◆ **AIM OF THE TASK**
Copy out each line of the data that holds the string "refine".

[Records contained in a dataset]
/-! ### openWindow -/

@[simp] theorem State.openWindow_cfg : s.openWindow.cfg = s.cfg := rfl
@[simp] theorem State.openWindow_linkRx : s.openWindow.linkRx = s.linkRx := rfl
@[simp] theorem State.openWindow_rxBuf : s.openWindow.rxBuf = s.rxBuf := rfl
@[simp] theorem State.openWindow_rxLen : s.openWindow.rxLen = s.rxLen := rfl
@[simp] theorem State.openWindow_iq : s.openWindow.iq = s.iq := rfl
@[simp] theorem State.openWindow_reqValid : s.openWindow.reqValid = s.reqValid := rfl
@[simp] theorem State.openWindow_reqKind : s.openWindow.reqKind = s.reqKind := rfl
@[simp] theorem State.openWindow_reqAmp : s.openWindow.reqAmp = s.reqAmp := rfl
@[simp] theorem State.openWindow_reqGain : s.openWindow.reqGain = s.reqGain := rfl
@[simp] theorem State.openWindow_reqSamples : s.openWindow.reqSamples = s.reqSamples := rfl
@[simp] theorem State.openWindow_ramp : s.openWindow.ramp = s.ramp := rfl
@[simp] theorem State.openWindow_stepIndex : s.openWindow.stepIndex = s.stepIndex := rfl
@[simp] theorem State.openWindow_done : s.openWindow.done = s.done := rfl
@[simp] theorem State.openWindow_dmaArmed : s.openWindow.dmaArmed = s.dmaArmed := rfl
@[simp] theorem State.openWindow_adcRun : s.openWindow.adcRun = s.adcRun := rfl
@[simp] theorem State.openWindow_timerRun : s.openWindow.timerRun = s.timerRun := rfl
@[simp] theorem State.openWindow_connected : s.openWindow.connected = s.connected := rfl
@[simp] theorem State.openWindow_hbAck : s.openWindow.hbAck = s.hbAck := rfl
@[simp] theorem State.openWindow_hbWaiting : s.openWindow.hbWaiting = true := rfl
@[simp] theorem State.openWindow_hbMiss : s.openWindow.hbMiss = s.hbMiss := rfl
@[simp] theorem State.openWindow_txBusy : s.openWindow.txBusy = s.txBusy := rfl
@[simp] theorem State.openWindow_sweepState : s.openWindow.sweepState = s.sweepState := rfl
@[simp] theorem State.openWindow_dacCode0 : s.openWindow.dacCode0 = s.dacCode0 := rfl
@[simp] theorem State.openWindow_dacCode1 : s.openWindow.dacCode1 = s.dacCode1 := rfl
@[simp] theorem State.openWindow_ampEn : s.openWindow.ampEn = s.ampEn := rfl
@[simp] theorem State.openWindow_relay : s.openWindow.relay = s.relay := rfl
@[simp] theorem State.openWindow_gainSw : s.openWindow.gainSw = s.gainSw := rfl
@[simp] theorem State.openWindow_gainVal : s.openWindow.gainVal = s.gainVal := rfl
@[simp] theorem State.openWindow_cap : s.openWindow.cap = s.cap := rfl
@[simp] theorem State.openWindow_dmaWrIdx : s.openWindow.dmaWrIdx = s.dmaWrIdx := rfl
@[simp] theorem State.openWindow_statusOut : s.openWindow.statusOut = s.statusOut := rfl
@[simp] theorem State.openWindow_txq : s.openWindow.txq = s.txq := rfl
@[simp] theorem State.openWindow_txCur : s.openWindow.txCur = s.txCur := rfl
@[simp] theorem State.openWindow_txRest : s.openWindow.txRest = s.txRest := rfl
@[simp] theorem State.openWindow_txOut : s.openWindow.txOut = s.txOut := rfl
@[simp] theorem State.openWindow_ports : s.openWindow.ports = s.ports := rfl
@[simp] theorem State.openWindow_capEpoch : s.openWindow.capEpoch = s.capEpoch := rfl
@[simp] theorem State.openWindow_sched : s.openWindow.sched = s.sched := rfl
@[simp] theorem State.openWindow_draws : s.openWindow.draws = s.draws := rfl
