-- ==== Sys2Proof/Laws/Agents.lean ====
section
/-! SUPPORT. What each agent's operation can do: one lemma per operation, which says everything it may answer. A proof about
all steps cites these and unfolds nothing. -/

namespace Sys2Proof.Machine

open Config

/-! ### RECEIVER -/

/-- `rx_len` advances without wrapping while it is below `FRAME_CAP`. -/
theorem rxLen_succ {s : State} (h : s.rxLen.toNat < s.cfg.frameCap) : (s.rxLen + 1).toNat = s.rxLen.toNat + 1 := by
  have := s.cfg.legal.frameCap_max
  rw [BitVec.toNat_add]
  exact Nat.mod_eq_of_lt (by simp; omega)

/-- RX_BYTE of `b`: stored, or as the last byte of a full buffer, and not the terminator, it discards the buffer with one
`Overflow`. -/
theorem storeByte_cases (b : Byte) {s : State} (h : s.rxLen.toNat < s.cfg.frameCap) :
    ((b = s.cfg.termIn ∨ s.rxLen.toNat + 1 < s.cfg.frameCap) ∧
      storeByte b s = .ok { s with rxBuf := Mem.write s.rxBuf s.rxLen.toNat b, rxLen := s.rxLen + 1 }) ∨
    (b ≠ s.cfg.termIn ∧ s.rxLen.toNat + 1 = s.cfg.frameCap ∧
      storeByte b s = .ok { s with
        rxBuf := Mem.write s.rxBuf s.rxLen.toNat b, rxLen := 0, statusOut := s.statusOut ++ [.overflow] }) := by
  have hs := rxLen_succ h
  simp only [storeByte, Mem.put_ok.mpr ⟨h, rfl⟩]
  by_cases hc : b ≠ s.cfg.termIn ∧ s.rxLen.toNat + 1 = s.cfg.frameCap
  · refine .inr ⟨hc.1, hc.2, ?_⟩
    rw [if_pos ⟨hc.1, hs.trans hc.2⟩]
    rfl
  · refine .inl ⟨?_, by rw [if_neg (fun hh => hc ⟨hh.1, hs.symm.trans hh.2⟩)]⟩
    by_cases hb : b = s.cfg.termIn
    · exact .inl hb
    · exact .inr (by
        have hne : ¬ s.rxLen.toNat + 1 = s.cfg.frameCap := fun he => hc ⟨hb, he⟩
        omega)

/-- RX_BYTE with a readable last byte stores the head of the Link. -/
theorem rxByte_store {s : State} {b : Byte} {l : List Byte} {x : Option Byte} (hl : s.linkRx = b :: l)
    (hx : s.lastByte = .ok x) : rxByte s = storeByte b { s with linkRx := l } := by
  simp only [rxByte, hx, hl]

theorem rxByte_ok {s s' : State} (h : rxByte s = .ok s') :
    ∃ x, s.lastByte = .ok x ∧
      ((s.linkRx = [] ∧ s' = s) ∨
       ∃ b l, s.linkRx = b :: l ∧ s.rxLen.toNat < s.cfg.frameCap ∧ storeByte b { s with linkRx := l } = .ok s') := by
  simp only [rxByte] at h
  split at h
  · cases h
  · rename_i x hx
    refine ⟨x, hx, ?_⟩
    split at h
    · cases h; exact .inl ⟨by assumption, rfl⟩
    · rename_i b l hl
      refine .inr ⟨b, l, hl, ?_, h⟩
      simp only [storeByte] at h
      split at h
      · cases h
      · rename_i m hm; exact (Mem.put_ok.mp hm).1

theorem rxFrame_ok {s s' : State} (h : rxFrame s = .ok s') :
    ∃ f, s.frameBytes = .ok f ∧
      ((∃ i, decodeFrame s.cfg.toGivenParams f = .ok i ∧ s' = { s with rxLen := 0, iq := s.iq ++ [i] }) ∨
       (∃ e, decodeFrame s.cfg.toGivenParams f = .error e ∧
        s' = { s with rxLen := 0, statusOut := s.statusOut ++ [.errorReceive] })) := by
  simp only [rxFrame] at h
  split at h
  · cases h
  · rename_i f hf
    refine ⟨f, hf, ?_⟩
    split at h
    · rename_i i hi; cases h; exact .inl ⟨i, hi, rfl⟩
    · rename_i e he; cases h; exact .inr ⟨e, he, rfl⟩

theorem rxTimeout_ok {s s' : State} (h : rxTimeout s = .ok s') :
    (∃ x, s.lastByte = .ok x) ∧ s' = { s with rxLen := 0, statusOut := s.statusOut ++ [.timeout] } := by
  simp only [rxTimeout] at h
  split at h
  · cases h
  · rename_i x hx; cases h; exact ⟨⟨x, hx⟩, rfl⟩

/-- The last byte is the last of the buffer's bytes: where these are readable, so is that. -/
theorem lastByte_of_frameBytes {s : State} {f : List Byte} (h : s.frameBytes = .ok f) : s.lastByte = .ok f.getLast? := by
  obtain ⟨hl, hall⟩ := Mem.getRun_ok.mp h
  simp only [State.lastByte]
  split
  · rename_i h0
    have : f = [] := List.length_eq_zero_iff.mp (by simp [hl, h0])
    simp [this]
  · rename_i h0
    have hpos : s.rxLen.toNat ≠ 0 := fun hn => h0 (BitVec.eq_of_toNat_eq hn)
    have := hall (s.rxLen.toNat - 1) (by omega)
    rw [Nat.zero_add] at this
    rw [Mem.get_ok.mpr this]
    simp only [Except.ok.injEq, List.getLast?_eq_getElem?, hl]
    rw [List.getElem?_eq_getElem]

/-- A complete frame's last byte is read, and is the terminator. -/
theorem frameComplete_iff {s : State} : s.frameComplete = true ↔ s.lastByte = .ok (some s.cfg.termIn) := by
  simp only [State.frameComplete]
  split <;> simp_all

theorem lastByteFaults_iff {s : State} : s.lastByteFaults = false ↔ ∃ x, s.lastByte = .ok x := by
  simp only [State.lastByteFaults]
  split <;> simp_all

/-- The pending frame has room, where RX_FRAME may take it and it decodes. -/
theorem frameTakable_room {s : State} {f : List Byte} {i : Instruction} (h : s.frameTakable = true)
    (hf : s.frameBytes = .ok f) (hi : decodeFrame s.cfg.toGivenParams f = .ok i) : s.iq.length < s.cfg.iqDepth := by
  simpa only [State.frameTakable, hf, hi, decide_eq_true_eq] using h

/-- DECODE never returns more than `ARG_CAP` argument bytes (`spec/40_frame_codec.md` R111). -/
theorem decodeFrame_arg_length {p : GivenParams} {f : List Byte} {i : Instruction} (h : decodeFrame p f = .ok i) :
    i.arg.length ≤ p.argCap := by
  simp only [decodeFrame, decodeTail] at h
  split at h
  · cases h
  · split at h
    · cases h
    · split at h
      · split at h
        · cases h
        · split at h
          · cases h
          · rename_i body _ _ _
            cases body with
            | nil => cases h
            | cons c a =>
              simp only [decodeBody] at h
              split at h
              · cases h
              · cases h; exact Nat.le_of_not_lt (by assumption)
      · cases h

/-! ### DISPATCHER -/

/-- ARM, for each kind (R144, R145). -/
theorem arm_eq (s : State) :
    s.arm = match s.reqKind with
      | .vce => { s with
          stepIndex := 0, ampEn := true, relay := s.cfg.relayVce, gainSw := s.cfg.gswVce, sweepState := .arming }
      | .vbe => { s.emitDac s.cfg.chVbe 0 with
          stepIndex := 0, ampEn := true, relay := s.cfg.relayVbe, gainSw := s.cfg.gswVbe, sweepState := .arming } := by
  cases hk : s.reqKind with
  | vce => simp only [State.arm, State.relayOf, State.gainSwOf, State.setAmp, hk]
  | vbe =>
    simp only [State.arm, State.relayOf, State.gainSwOf, State.setAmp, hk, State.emitDac_eq]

◆ **RESPONSE AREA**
  · refine .inr ⟨hc.1, hc.2, ?_⟩
  · refine .inl ⟨?_, by rw [if_neg (fun hh => hc ⟨hh.1, hs.symm.trans hh.2⟩)]⟩
    refine ⟨x, hx, ?_⟩
      refine .inr ⟨b, l, hl, ?_, h⟩
    refine ⟨f, hf, ?_⟩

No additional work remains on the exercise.